Factors that appear to influence card issuance and final result in EPL matches
Appendix to report
Data cleaning
# A tibble: 8,020 × 12
Div Date HomeTeam AwayTeam FTHG FTAG FTR Referee HY AY HR
<chr> <chr> <chr> <chr> <int> <int> <chr> <chr> <int> <int> <int>
1 E0 19/08/00 Charlton Man City 4 0 H Rob Ha… 1 2 0
2 E0 19/08/00 Chelsea West Ham 4 2 H Graham… 1 2 0
3 E0 19/08/00 Coventry Middles… 1 3 A Barry … 5 3 1
4 E0 19/08/00 Derby Southam… 2 2 D Andy D… 1 1 0
5 E0 19/08/00 Leeds Everton 2 0 H Dermot… 1 3 0
6 E0 19/08/00 Leicester Aston V… 0 0 D Mike R… 2 3 0
7 E0 19/08/00 Liverpool Bradford 1 0 H Paul D… 1 1 0
8 E0 19/08/00 Sunderla… Arsenal 1 0 H Steve … 3 1 0
9 E0 19/08/00 Tottenham Ipswich 3 1 H Alan W… 0 0 0
10 E0 20/08/00 Man Unit… Newcast… 2 0 H Steve … 0 1 0
# ℹ 8,010 more rows
# ℹ 1 more variable: AR <int>
We performed a data-cleaning process to prepare a comprehensive dataset of selected information for all English Premier League (EPL) matches within a specified time period, which can be used for further analysis.
First, we imported 22 CSV files that contain data for the EPL from the 2000-01 to the 2021-22 seasons.
Second, we narrowed down the dataset to only include specific columns relevant to our analysis, including Div, Date, HomeTeam, AwayTeam, FTHG (Full Time Home Goals), FTAG (Full Time Away Goals), FTR (Full Time Result), Referee, HY (Home Yellow Cards), AY (Away Yellow Cards), HR (Home Red Cards), and AR (Away Red Cards).
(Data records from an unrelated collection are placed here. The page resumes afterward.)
/-- One error log: entries oldest first, and the overflow count (R23). -/
structure ErrLog where
  entries : List LogEntry := []
  overflow : BitVec 16 := 0
  deriving DecidableEq, Repr

/-- The fields of the health word (R461). -/
structure Health where
  ver : W32 := 0
  rr : Bool := false
  hold : Bool := false
  tbl : Bool := false
  trip : BitVec 4 := 0
  fenced : Tab Bool := []
  op : BitVec 2 := 0
  deriving DecidableEq, Repr

/-- Firmware (R464, R465). -/
structure Firmware where
  digest : BitVec 512 := 0
  svn : W32 := 0
  /-- the image in flash verifies -/
  good : Bool := true
  minSvn : W32 := 0
  /-- a write of the image is in progress -/
  writing : Bool := false
  /-- the image admitted at the last module reset, which attestation reports -/
  admDigest : BitVec 512 := 0
  admSvn : W32 := 0
  deriving DecidableEq, Repr

/-- The management plane and the device registers (R434, R456 to R465). -/
structure Mgmt where
  peerid : BitVec 13 := 0
  health : Health := {}
  /-- the hold of R428 -/
  hold : Bool := false
  linkUp : Bool := true
  /-- the tick of the host-link loss -/
  lossAt : Nat := 0
  ready : Bool := true
  recovery : Bool := false
  resetAt : Option Nat := none
  tbl : Bool := false
  trips : BitVec 4 := 0
  opReq : BitVec 2 := 0
  opCur : BitVec 2 := 0
  opBusy : Bool := false
  opHeld : Option (BitVec 2) := none
  ebenv : Tab W32 := []
  ebmax : W32 := 2000000
  ebcls : Tab W32 := []
  ebbal : Int := 2000000
  /-- the module energy counter at the last budget update -/
  ebLast : Word := 0
  ebTick : Nat := 0
  pdidle : W32 := 512
  sridle : W32 := 100000
  /-- the power states of the memory channels, the tick of each one's last request, and the tick from which channels
  without a request count as idle (R281) -/
  chans : Tab Nat := []
  chanReq : Tab Nat := []
  chanFrom : Nat := 0
  /-- what the temperature sensors show in °C: 0–95 the clusters', 96–99 the compute dies', 100–101 the I/O dies',
  102–113 the stacks', and the sensor of the module's input power at 114 (R460) -/
  temps : Tab Nat := []
  /-- the last tick at which the hottest sensor of a die showed 95 °C or more (R460) -/
  hotAt : Tab Nat := []
  energy : Tab Word := []
  headroom : Tab W32 := []
  logs : Tab ErrLog := []
  logSel : BitVec 2 := 0
  logLast : List Word := []
  fw : Firmware := {}
  deriving DecidableEq, Repr

/-! ### The machine -/

/-- Who executes: a stream, the ME of a core, or a call frame. -/
inductive Agent where
  | eng (c : Nat) (e : Eng)
  | me (c : Nat)
  | frame (o f : Nat)
  deriving DecidableEq, Repr

/-- One entry of the schedule (entry 1). -/
inductive Turn where
  /-- the agent executes its next instruction or command -/
  | run (a : Agent)
  /-- an event row of the opcode table takes place -/
  | event (i : Instr)
  /-- this many ticks pass -/
  | pass (n : Nat)
  /-- write `n` of the path buffers, newest first, takes its write step (R372) -/
  | writeStep (n : Nat)
  /-- write `n` of the coherence order, newest first, widens: it becomes visible at a scope on a path (R374) -/
  | widen (n : Nat) (q : Path) (scope : Nat)
  /-- every write takes its step and widens to `sys` on every path (R372, R374) -/
  | settle
  /-- a signal that waits for room is delivered (R148) -/
  | signal (c : Nat) (e : Eng)
  /-- the host writes bytes to a physical address (entry 19) -/
  | hostWrite (a : Nat) (bytes : List Byte)
  /-- a directory drops a translation (R272: its replacement is not architectural) -/
  | evict (n : Nat)
  /-- measured energy is added to a counter (R24, entry 19) -/
  | energy (n : Nat) (uj : Nat)
  /-- an uncorrectable error befalls a 64-byte unit of memory (R283, entry 19) -/
  | memError (a : Nat)
  /-- a correctable error is found in a core's anvil macros or scratch (R429, entry 19) -/
  | coreCorrected (c : Nat) (a : Nat)
  /-- a request reaches a memory channel (R281, entry 31) -/
  | request (chan : Nat)
  /-- a stream's next local load or atomic is issued into its path buffer (R371) -/
  | defer (c : Nat) (e : Eng)
  /-- load `n` of a stream's path buffer takes its read step (R373) -/
  | read (c : Nat) (e : Eng) (n : Nat)
  /-- a stream reads `n` bytes of a unit for a load still to come (R381) -/
  | peek (c : Nat) (e : Eng) (a n : Nat)
  /-- acknowledgement `n` leaves for its requester (R389) -/
  | ack (n : Nat)
  /-- item `n` of the gateway's own traffic is served (R434) -/
  | gateway (n : Nat)
  /-- a temperature or power sensor shows a new value (R460, entry 19) -/
  | sensor (n v : Nat)
  /-- update command `id` of a core's AE arrives at the stack of its tensor (R303) -/
  | arrive (c id : Nat)
  /-- the host reads a register of a page (R4, R454, R456, entry 19) -/
  | hostRead (p : RegPage) (off : Nat)
  /-- the host reads eight bytes at a physical address (R453, entry 19) -/
  | hostLoad (a : Nat)
  deriving DecidableEq, Repr

/-- The state of the machine. -/
structure State where
  /-- `CYC` (R15) -/
  cyc : Nat
  /-- cycles of the arithmetic clock, and the rest of a cycle in thousandths (R3) -/
  cycles : Nat
  cyclesRem : Nat
  /-- cycles that each die has spent in a thermal trip (R16) -/
  tripCycles : Tab Nat
  cores : Tab Core
  /-- what every byte holds beneath the writes of `log` -/
  mem : Memory
  /-- the writes that have taken their write step, newest first: the coherence sequences (R370) -/
  log : List Write
  /-- the writes in path buffers, newest first (R370) -/
  buf : List Write
  eccBad : Tab Bool
  /-- where the base dies know a tensor parameter block to lie (R289) -/
  tpbs : List Nat
  outposts : Tab Outpost
  kits : List KitReg
  /-- call replies on their way -/
  replies : List CallReply
  ctxs : Tab Ctx
  dir : List DirEntry
  invals : List Inval
  /-- the temper queue of each tensor, by the address of its parameter block: the numbers of the update commands that have
  arrived, in that order (R303, R370) -/
  temperQ : Tab (List Nat)
  /-- the near-memory queue of each outpost and of each stack's bank sequencers: the numbers of the operations posted to
  it and not performed (R370) -/
  nearQ : Tab (List Nat)
  graphs : List Graph
  cands : List Cand
  gangs : List Gang
  slots : List CkSlot
  /-- PTR[0..15] (R257) -/
  ptr : Tab Nat
  tickets : List OwnTicket
  /-- remote accesses performed and not yet acknowledged -/
  acks : List Ack
  /-- what the package's gateway carries from the package to itself (R434) -/
  loops : List Out
  outs : List Out
  mgmt : Mgmt
  /-- the module energy counter at the last multiple of 1,000 ticks (R259) -/
  enMark : Word
  /-- the next number of a graph, candidate, gang or invalidation -/
  nextId : Nat
  /-- the counter of free values (entry 9) -/
  freeCtr : Nat
  /-- the schedule and the agent that runs when it is empty (entry 1) -/
  turns : List Turn
  cur : Agent
  deriving DecidableEq, Repr
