-- ==== Sys2Proof/Decode.lean ====
section
/-! DEFINITION.  The decoder, total on any words and rejecting by name (R71), and after it the encoder. -/

namespace Sys2Proof

/-- Which private half decodes a word (R72). -/
inductive Map where
  | eng (e : Eng)
  | outpost
  deriving DecidableEq, Repr

/-- Why a word is no instruction; each raises ILLEGAL_INSTR at run time (R71). -/
inductive Reject where
  /-- the major is unassigned in its half -/
  | unassignedMajor
  /-- the sub-operation field holds an unassigned value -/
  | unassignedSubop
  /-- a field holds a reserved value -/
  | reservedField
  /-- R72: the word is not decoded by an outpost -/
  | notInOutpost
  /-- the bytes end before the instruction does -/
  | truncated
  deriving DecidableEq, Repr

/-- Bit 31, H (R67). -/
def wH (w : W32) : Bool := w.getLsbD 31
/-- The major opcode (R67). -/
def wMajor (w : W32) : BitVec 6 := fld w 25 6
/-- Field d of formats A, I, P and PI (R68). -/
def wD (w : W32) : BitVec 6 := fld w 19 6
/-- Field a of formats A, I, P and PI (R68). -/
def wA (w : W32) : BitVec 6 := fld w 13 6
/-- Field b of formats A and P (R68). -/
def wB (w : W32) : BitVec 6 := fld w 7 6
/-- Field fn of format A (R68). -/
def wFn (w : W32) : BitVec 7 := fld w 0 7
/-- Field fmt of format P (R68). -/
def wFmt (w : W32) : BitVec 4 := fld w 3 4
/-- Field tk of formats P and PI (R68). -/
def wTk (w : W32) : BitVec 3 := fld w 0 3
/-- Field imm13 of format I (R68). -/
def wImm13 (w : W32) : BitVec 13 := fld w 0 13
/-- Field imm10 of format PI (R68). -/
def wImm10 (w : W32) : BitVec 10 := fld w 3 10
/-- Majors 56 to 63 are long forms (R67). -/
def wLong (w : W32) : Bool := 56 ≤ (wMajor w).toNat

/-- The instruction, if the reserved fields are 0 and the operands are ones the encoding admits. -/
def accept (resv : Bool) (i : Instr) : Except Reject Instr :=
  if resv && i.wf then .ok i else .error .reservedField

/-- The register arithmetic group: fn selects the operation (R74). -/
def decodeArith (w : W32) : Except Reject Instr :=
  let d := wD w; let a := wA w; let b := wB w
  match (wFn w).toNat with
  | 0 => .ok (.add d a b)
  | 1 => .ok (.sub d a b)
  | 2 => .ok (.mul d a b)
  | 3 => .ok (.mulh d a b)
  | 4 => .ok (.mulhu d a b)
  | 5 => .ok (.madd d a b)
  | 6 => .ok (.div d a b)
  | 7 => .ok (.divu d a b)
  | 8 => .ok (.rem d a b)
  | 9 => .ok (.remu d a b)
  | 10 => .ok (.and d a b)
  | 11 => .ok (.or d a b)
  | 12 => .ok (.xor d a b)
  | 13 => .ok (.shl d a b)
  | 14 => .ok (.shr d a b)
  | 15 => .ok (.sha d a b)
  | 16 => .ok (.min d a b)
  | 17 => .ok (.max d a b)
  | 18 => .ok (.minu d a b)
  | 19 => .ok (.maxu d a b)
  | 20 => accept (b == 0) (.clz d a)
  | 21 => accept (b == 0) (.popc d a)
  | _ => .error .unassignedSubop

/-- `KMOV`'s three forms (R122). -/
def decodeKmov (w : W32) : Except Reject Instr :=
  let kd := fld w 19 4; let ka := fld w 13 4
  let rd := fld w 23 2; let ra := fld w 17 2
  match (wFn w).toNat with
  | 0 => accept (wB w == 0 && rd == 0) (.kmovKFromG kd (wA w))
  | 1 => accept (wB w == 0 && ra == 0) (.kmovGFromK (wD w) ka)
  | 2 => accept (wB w == 0 && rd == 0 && ra == 0) (.kmovKFromK kd ka)
  | _ => .error .unassignedSubop
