-- ==== Sys2Proof/Machine/AeEvents.lean ====
section
/-! DEFINITION.  What the memory units and the outposts do for the access engine: tile requests, step waits and temper
commands (R278 to R303), the operand queue (R317), gathers (R320), and near-memory operations (R329 to R333). -/

namespace Sys2Proof.Machine

namespace State

/-! ### Requests by number -/

/-- The step of an outstanding request of an AE stream, by its number. -/
def reqStep (s : State) (c id : Nat) (f : Bool → Req → State) : State :=
  match s.bankWhere c fun b => b.ae.reqs.any fun r => r.id = id with
  | none => s
  | some bankB =>
    match ((s.core c).get bankB).ae.reqs.find? fun r => r.id = id with
    | none => s
    | some r => if drainHeld ((s.core c).get bankB) 3 then s else f bankB r
/-- A command leaves the temper queue (R370). -/
def leaveTemper (s : State) (id : Nat) : State :=
  { s with temperQ := leaveQueues [id] s.temperQ }
/-- A request is no longer outstanding. -/
def dropReq (s : State) (c : Nat) (bankB : Bool) (id : Nat) : State :=
  (s.leaveTemper id).modCore c fun k =>
    let b := k.get bankB
    k.set bankB ({ b with oqOrder := b.oqOrder.filter (· ≠ id) }.mod .ae fun t =>
      { t with reqs := t.reqs.filter fun r => r.id ≠ id })
/-- Replaces an outstanding request. -/
def putReq (s : State) (c : Nat) (bankB : Bool) (r : Req) : State :=
  s.modBankStrm c bankB .ae fun t => { t with reqs := t.reqs.map fun x => if x.id = r.id then r else x }
/-- A request finishes (R311). -/
def finishReq (s : State) (c : Nat) (bankB : Bool) (r : Req) : State :=
  ((s.dropReq c bankB r.id).workDone c bankB .ae).finish c bankB .ae r.sig

end State

/-- The word of a request's fault that names its tensor and step, or 0 (R310). -/
def ReqKind.hallWord (k : ReqKind) (step : W32) : Word :=
  match k with
  | .tile t => if t.desc.hv then Machine.hallWord t.desc step else 0
  | .wrel d .. => Machine.hallWord d step
  | .update _ d .. => Machine.hallWord d step
  | _ => 0
/-- Whether a request is a step-named one (R291). -/
def ReqKind.stepNamed : ReqKind → Bool
  | .tile t => !t.store && t.desc.hv
  | _ => false
/-- A code of R307. -/
def hallCode (code : Nat) : Bool := 0x40 ≤ code && code ≤ 0x45

namespace State

/-- A request faults: it is no longer outstanding and the stream owes its report (R310).  An uncorrectable error is
logged (R283). -/
def faultReq (s : State) (c : Nat) (bankB : Bool) (r : Req) (e : UnitFault) (progress : Nat) (step : W32) : State :=
  let s := if e.1 = 0x3D then s.depositSev 0 4 1 e.2 else s
  (s.dropReq c bankB r.id).owe c bankB .ae
    { seq := r.seq, code := e.1, cls := 1
      words := [r.pc, e.2, zext r.w1, zext r.w2, BitVec.ofNat 64 progress, if hallCode e.1 then r.kind.hallWord step else 0]
      since := s.coreCycles c, step := r.kind.stepNamed }

/-! ### The operand queue (R317) -/

/-- Tile `o` of a request is appended to the operand queue when its turn has come and there is room; else the request
keeps it. -/
def appendTile (s : State) (c : Nat) (bankB : Bool) (r : Req) (o : OqTile) : State :=
  let b := (s.core c).get bankB
  if b.oqOrder.head? = some r.id ∧ b.oq.length < 4 then
    (s.modCore c fun k =>
      let b := k.get bankB
      k.set bankB { b with oq := b.oq ++ [o], stuckSince := none, stuckFor := 0 }).finishReq c bankB r
  else s.putReq c bankB { r with tile := some o, waiting := none }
Third, we combined the selected data into one dataset using the rbind() function.
Fourth, we saved the resulting combined dataset to a new CSV file named “epl.csv”.
Finally, we displayed the combined dataset as a tibble using the tibble() function for reference.